Invest once in decent containers and they last years. Look for:

  • Glass containers with locking lids: Microwave-safe, stain-proof, no plastic smell. Pyrex or similar — roughly $30–$50 for a set of 5.
  • Divided containers: Keep wet and dry components separate until eating. Useful for salads or meals with sauces.
  • Freezer-safe containers: If you're batch cooking for the freezer, ensure containers are rated for –18°C.

Common Mistakes That Make Meal Prep Unsustainable

  • Too much repetition: Eating exactly the same meal five days in a row leads to burnout. Prep base components (protein, grains, vegetables) separately and combine differently each day.
  • Overly ambitious first prep: Start with two meals for three days, not seven days of four meals. Build the habit before scaling.
  • Forgetting sauces and seasoning: A plain chicken breast and plain rice is miserable. Build your sauce pantry: soy sauce, sriracha, tahini, coconut aminos — a tablespoon changes the entire experience of a meal.
  • Not considering texture: Some foods don't reheat well (fried items, crispy things). Design meals around proteins and grains that reheat fine in a microwave.

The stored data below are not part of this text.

theorem State.selfRefresh_steady {fx : Fixed} (s : State) (on : Bool) (hs1 : All (Steady fx) s) :
    All (Steady fx) (State.selfRefresh s on) := by
  unfold State.selfRefresh
  repeat' first
    | with_reducible assumption
    | with_reducible apply State.modChan_steady
    | with_reducible refine All.branch (fun _ => ?_) (fun _ => ?_)
    | with_reducible refine All.folded ?_ (fun _ _ _ => ?_)

theorem State.calibrateRanks_steady {fx : Fixed} (s : State) (drifts : List (Fin 16 × List Int)) (hs1 : All (Steady fx) s) :
    All (Steady fx) (State.calibrateRanks s drifts) := by
  unfold State.calibrateRanks
  repeat' first
    | with_reducible assumption
    | with_reducible apply State.modChan_steady
    | with_reducible refine All.branch (fun _ => ?_) (fun _ => ?_)
    | with_reducible refine All.folded ?_ (fun _ _ _ => ?_)

theorem State.cabinetSafe_steady {fx : Fixed} (s : State) (hs1 : All (Steady fx) s) :
    All (Steady fx) (State.cabinetSafe s) := by
  unfold State.cabinetSafe
  repeat' first
    | with_reducible assumption
    | with_reducible apply State.completeRequests_steady
    | with_reducible apply State.drainWhere_steady
    | with_reducible apply State.sealAll_steady
    | with_reducible apply State.selfRefresh_steady
    | with_reducible refine All.branch (fun _ => ?_) (fun _ => ?_)
    | with_reducible exact All.none
    | with_reducible exact All.noneFst
    | with_reducible refine All.pair ?_
    | with_reducible refine All.pairSnd ?_
    | with_reducible refine All.mid ?_
    | with_reducible refine All.third ?_
    | intro _ _
    | fail_if_no_progress (with_reducible refine All.upd ?_ (by rfl) (by rfl) (by rfl) (by rfl) (by rfl))

theorem State.chanLeave_steady {fx : Fixed} (s : State) (k : Nat) (cause : BitVec 4) (hs1 : All (Steady fx) s) :
    All (Steady fx) (State.chanLeave s k cause) := by
  unfold State.chanLeave
  repeat' first
    | with_reducible assumption
    | with_reducible apply State.modChan_steady

/-! ### Copies -/

theorem State.dropRecord_steady {fx : Fixed} (s : State) (fid : Nat) (cw : CarriageWord) (src : Source) (lp : Nat) (tsIn : DevTime) (pass2 : Bool) (len : Nat) (headCrc : BitVec 32) (reason outLp tc : Nat) (hs1 : All (Steady fx) s) :
    All (Steady fx) (State.dropRecord s fid cw src lp tsIn pass2 len headCrc reason outLp tc) := by
  unfold State.dropRecord
  repeat' first
    | with_reducible assumption
    | with_reducible apply State.stageRecord_steady
    | with_reducible refine All.branch (fun _ => ?_) (fun _ => ?_)

theorem State.dropCopyRecord_steady {fx : Fixed} (s : State) (f : Stored) (reason q : Nat) (hs1 : All (Steady fx) s) :
    All (Steady fx) (State.dropCopyRecord s f reason q) := by
  unfold State.dropCopyRecord
  repeat' first
    | with_reducible assumption
    | with_reducible apply State.dropRecord_steady

theorem State.putReport_steady {fx : Fixed} (s : State) (j : InjectMeta) (lp flags : Nat) (ts : DevTime) (hs1 : All (Steady fx) s) :
    All (Steady fx) (State.putReport s j lp flags ts) := by
  unfold State.putReport
  repeat' first
    | with_reducible assumption
    | with_reducible apply State.modDma_steady
    | with_reducible apply State.hostWrite_steady
    | with_reducible refine All.branch (fun _ => ?_) (fun _ => ?_)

Frequently Asked Questions

Is meal prep safe for reheating rice?

Yes, provided you cool cooked rice quickly (within 1 hour) and refrigerate it promptly. Rice contains Bacillus cereus spores that can multiply if rice sits at room temperature too long. Cool fast, refrigerate immediately, reheat until steaming hot throughout, and don't reheat more than once.

How do I add variety to meal prep without spending more time?

Prep components, not complete meals. Cook chicken, rice, and roasted vegetables separately, then combine with different sauces: soy and ginger on Monday, tahini and lemon on Tuesday, chilli lime on Wednesday. The same base becomes three different-tasting meals with minimal extra effort.

What's the cheapest complete meal I can prep?

Lentil dhal with rice comes in at approximately $1.50–$2.00 per serve and contains 18–22g of protein. It reheats well, improves after a day in the fridge, and takes 35 minutes to cook a batch of 6–8 serves. Add a fried egg on top to boost protein cheaply.